Neuraminidase (NA) is a glycoside hydrolase that has been proposed as a potential therapeutic target for influenza. Thus, the identification of compounds that modulate NA activity could be of great therapeutic importance. The aim of this study is to develop a drug discovery tool for the identification of novel modulators of NA from both compound libraries and natural plant extracts. NA was immobilized onto the surface of magnetic beads and the inherent catalytic activity of NA-functionalized magnetic beads was characterized. Based on the enzymatic activity (hydrolysis ratio), the inhibitory activities of 12 compounds from plant secondary metabolites were screened, and the desired anti-NA activities of flavonoids were certified. Ligand fishing with the immobilized enzyme was optimized using an artificial test mixture consisting of oseltamivir, lycorine and matrine prior to carrying out the proof-of-concept experiment with the crude extract of Flos Lonicerae. The combination of ligand fishing and HPLC-MS/MS identified luteolin-7-O-β-D-glucoside, luteolin, 3,5-di-O-caffeoylquinic acid and 3,4-di-O-caffeoylquinic acid as neuraminidase inhibitory ligands in Flos Lonicerae. This is the first report on the use of neuraminidase functionalized magnetic beads for the identification of active ligands from a botanical matrix, and it sets the basis for the de novo identification of NA modulators from complex biological mixtures.

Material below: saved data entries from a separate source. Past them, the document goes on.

-- ==== Sys2Proof/Tests/Slice0.lean ====
section
/-!
SUPPORT. The model's own tests: ill-formed terms that the check refuses, the worked examples of the spec, and for every
statement that has hypotheses a state and operands that meet them.
-/

set_option Elab.async false
namespace Sys2Proof.Tests

open Sys2Proof Sys2Proof.Machine

/-! ## Ill-formed terms -/

/-- A telegram to an address, of a kind, with a body. -/
def tele (dest source kind : Nat) (body : List Byte) : Telegram :=
  ⟨BitVec.ofNat 8 dest, BitVec.ofNat 8 source, BitVec.ofNat 8 kind, body⟩

theorem test_oven_numbers_are_checked :
    ([0, 129].all fun n =>
      !(Instr.readyInstantReached n).wellFormed && !(Instr.chargeHoldEndReached n).wellFormed &&
        !(Instr.lateInstantReached n).wellFormed && !(Instr.sealDeadlineReached n .ps).wellFormed) = true := by
  decide

theorem test_car_numbers_are_checked :
    ([0, 3].all fun c => !(Instr.drainDeadlineReached c).wellFormed && !(Instr.hotLimitReached c).wellFormed) = true := by
  decide

theorem test_a_discard_needs_a_byte : (Instr.framingDiscard .field []).wellFormed = false := by decide

theorem test_a_discard_fits_a_telegram :
    (Instr.framingDiscard .control (List.replicate 55 ⟨0#8, true, 0⟩)).wellFormed = false := by decide +kernel

/-- A body of 49 bytes fits no telegram. -/
def overlong (dest kind : Nat) : Telegram := tele dest 0 kind (List.replicate 49 0#8)

theorem test_unframed_telegrams_are_refused :
    ([Instr.foreignReply (overlong 15 0x60), .fieldOtherKind (overlong 15 0x60), .broadcastOtherKind (overlong 255 0x60),
      .unknownStationTelegram (overlong 200 0x60), .controlOtherKind (overlong 16 0x60),
      .ownAddressNonMgmt (overlong 15 0x60)].all fun c => !c.wellFormed) = true := by
  decide +kernel

theorem test_reports_are_no_other_kind :
    ([0x20, 0x21, 0x22, 0x23, 0x24, 0x25].all fun k =>
      ([2, 3, 5, 6, 26].all fun n =>
        !(Instr.fieldOtherKind (tele 15 16 k (List.replicate n 0#8))).wellFormed)) = true := by
  decide +kernel

theorem test_a_broadcast_names_255_and_no_halt :
    ([Instr.broadcastOtherKind (tele 254 0 0x60 []), .broadcastOtherKind (tele 255 0 0x11 [1#8])].all fun c =>
      !c.wellFormed) = true := by
  decide +kernel

theorem test_255_is_no_unknown_station : (Instr.unknownStationTelegram (tele 255 0 0x60 [])).wellFormed = false := by
  decide +kernel

theorem test_other_kinds_go_to_station_addresses :
    ([Instr.controlOtherKind (tele 15 0 0x60 []), .controlOtherKind (tele 240 0 0x60 []),
      .controlOtherKind (tele 16 0 0x11 [1#8])].all fun c => !c.wellFormed) = true := by
  decide +kernel

theorem test_own_addresses_are_1_to_15 :
    ([Instr.ownAddressNonMgmt (tele 0 0 0x60 []), .ownAddressNonMgmt (tele 16 0 0x60 []),
      .ownAddressNonMgmt (tele 15 0 0x40 [8#8])].all fun c => !c.wellFormed) = true := by
  decide +kernel

theorem test_a_management_body_holds_1_to_48_bytes :
    ([[], List.replicate 49 0#8].all fun b => !(Instr.mgmtUnknownRequest b).wellFormed) = true := by
  decide +kernel

/-- One entry byte more than a body has room for. -/
def tooMany : List Byte := List.replicate 45 0#8

theorem test_load_entries_fit_a_body :
    ([Instr.loadDispatchTable 0 1 tooMany, .loadSelectorParameters 0 1 tooMany, .loadFieldLineSettings 1 1 tooMany,
      .loadPollList 1 1 tooMany, .loadOvenConfiguration 1 1 tooMany, .loadOvenstate 1 1 tooMany,
      .loadPermitTable 1 1 tooMany, .loadSegmentTable 1 1 tooMany, .loadCarConfiguration 1 1 tooMany,
      .loadTimingTable 1 1 tooMany, .loadSeriesTable 1 1 tooMany, .loadStepTimingTable 1 1 tooMany,
      .loadTrackTimingTable 1 1 tooMany, .loadSealConfiguration 1 1 tooMany, .loadPressureModeTable 0 1 tooMany,
      .loadRegulatorConfiguration 1 1 tooMany, .loadEventEnableMask 1 1 tooMany].all fun c => !c.wellFormed) = true := by
  decide +kernel

theorem test_orders_go_to_station_addresses :
    ([15, 240].all fun a =>
      !(Instr.controlMove ⟨BitVec.ofNat 8 a, 0, false⟩ 0 0 0).wellFormed &&
        !(Instr.controlHalt ⟨BitVec.ofNat 8 a, 0, false⟩ 0).wellFormed &&
        !(Instr.controlTask ⟨BitVec.ofNat 8 a, 0, false⟩ 1 1 1).wellFormed) = true := by
  decide +kernel

/-! ## A part at work -/

/-- Oven `n` of a battery with a pitch of 1,000 mm, served by offtake station 1. -/
def ovenAt (n : Nat) : OvenConfig := ⟨n * 1000, true, 1080, 1, (n - 1) % 8⟩

/-- A full poll list, positions 0 to 23. -/
def pollList : Vector PollEntry 24 :=
  #v[⟨16, .pm, 1⟩, ⟨17, .cgm, 1⟩, ⟨18, .car, 1⟩, ⟨19, .os, 1⟩, ⟨20, .cc, 1⟩, ⟨21, .car, 2⟩, ⟨22, .os, 2⟩, ⟨23, .os, 3⟩,
    ⟨24, .os, 4⟩, ⟨25, .os, 5⟩, ⟨26, .os, 6⟩, ⟨27, .os, 7⟩, ⟨28, .os, 8⟩, ⟨29, .os, 9⟩, ⟨30, .os, 10⟩, ⟨31, .os, 11⟩,
    ⟨32, .os, 12⟩, ⟨33, .os, 13⟩, ⟨34, .os, 14⟩, ⟨35, .os, 15⟩, ⟨36, .os, 16⟩, ⟨37, .aux, 1⟩, ⟨38, .aux, 2⟩,
    ⟨239, .aux, 8⟩]

/-- A part in SERVICE at clock 100,000, ovens 1 to 3 and 128 configured, all 24 stations ACTIVE. Ovens 1 and 128 are
COKING, charged at clock 0; oven 2 is PUSHING; oven 3 is PUSH_INTERRUPTED. -/
def plant : State :=
  { ovt :=
      { config :=
          ((((Vector.replicate 128 none).set 0 (some (ovenAt 1))).set 1 (some (ovenAt 2))).set 2 (some (ovenAt 3))).set 127
            (some (ovenAt 128))
        ovens :=
          ((((Vector.replicate 128 {}).set 0 { phase := .coking }).set 1 { phase := .pushing }).set 2
            { phase := .pushInterrupted }).set 127 { phase := .coking }
        clock := 100000 }
    fpl := { list := pollList, length := 24, stations := Vector.replicate 24 { state := .active } }
    mgt := { mode := .service, validity := ⟨true, true, true, true, true, true, true, true⟩ } }

/-- A bare exchange with the station at a position. -/
def exch (p : Nat) : Exchange := ⟨p, .bare, originated 15 16 Kind.poll [], .r19200, 20, 4, false⟩

/-- The line awaits the reply of the station at a position. -/
def awaiting (p : Nat) (s : State) : State :=
  (s.onFpi fun f => { f with line := .awaiting }).onFpl fun f => { f with exchange := some (exch p) }

/-- The state of the station at a position. -/
def withStation (p : Nat) (state : StationState) (s : State) : State :=
  setStation p { station s p with state := state } s

/-- A run of two positions, ovens 1 and 2, RUNNING in a step, with its planned instant. -/
def running (step : RunStep) (planned : Int) (s : State) : State :=
  s.onSch fun r =>
    { r with
      series := ((Vector.replicate 128 {}).set 0 ⟨1, 600⟩).set 1 ⟨2, 600⟩
      length := 2
      run :=
        { state := .running, start := 1, requested := 2, residual := 2, cursor := 1, step := step, planned := planned } }

/-- A HALT waiting in the slot of a position. -/
def halted (p : Nat) (s : State) : State :=
  setOutbound p { order := some ⟨tele 16 0 0x11 [1#8], .control, false⟩ } s

/-- A permit of the PM for oven 2, due at an instant. -/
def pushPermit (deadline : Int) : Permit := ⟨16, .push, 2, .none, 99900, deadline, some 1⟩

/-- The permit is active. -/
def permitted (deadline : Int) (s : State) : State :=
  s.onIlk fun i => { i with permits := [pushPermit deadline] }

/-- A header from a station to the part. -/
def fromStation (source : Nat) : Header := ⟨15#8, BitVec.ofNat 8 source, false⟩

/-- A header from the control station to a station. -/
def toStation (dest : Nat) : Header := ⟨BitVec.ofNat 8 dest, 0#8, false⟩

theorem awaits_awaiting (p : Nat) (s : State) (h : p < 24) : Awaits (awaiting p s) (exch p) := ⟨rfl, rfl, rfl, h⟩

/-! ## Hypotheses that are met: the machine, laws and frames

For each statement with hypotheses, named after it: a state and operands that meet them. -/

theorem test_meets_StepRunsTheFrontCommand : plant.pending = [] := rfl

/-- A clock advance waits at the front of the queue. -/
def ticking (s : State) : State := { s with pending := [.clockAdvance] }

theorem test_meets_StampsNeverLieAfterTheClock :
    (∃ t, step (ticking plant) = .next t) ∧ StampLaw (ticking plant) ∧ ∃ t, exec .clockAdvance plant = .next t := by
  refine ⟨⟨_, rfl⟩, ?_, ⟨_, rfl⟩⟩
  have h : ((List.range 129).all fun n => decide ((ovenRec (ticking plant) n).stamp ≤ (ticking plant).now)) = true := by
    decide +kernel
  intro n _ hn
  exact of_decide_eq_true (List.all_eq_true.mp h n (List.mem_range.mpr (by omega)))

神经氨酸酶（NA）是一种糖苷水解酶，已被提议作为流感的潜在治疗靶标。因此，鉴定调节NA活性的化合物可能具有极大的治疗重要性。这项研究的目的是开发一种药物发现工具，用于从化合物文库和天然植物提取物中鉴定出NA的新型调节剂。将NA固定在磁珠的表面上，并表征了NA官能化磁珠的固有催化活性。基于酶促活性（水解率），筛选了植物次生代谢产物中12种化合物的抑制活性，并确定了所需的类黄酮抗NA活性。使用由奥司他韦，金银花。配体钓鱼和HPLC-MS / MS鉴定木犀草素-7-的组合Ô -β-d葡糖苷，木犀草素，3,5-二- ö -caffeoylquinic酸和3,4-二- ö -caffeoylquinic酸作为神经氨酸酶抑制金银花中的配体。这是有关神经氨酸酶功能化磁珠用于从植物基质中鉴定活性配体的首次报道，它为从复杂生物混合物中从头鉴定NA调节剂奠定了基础。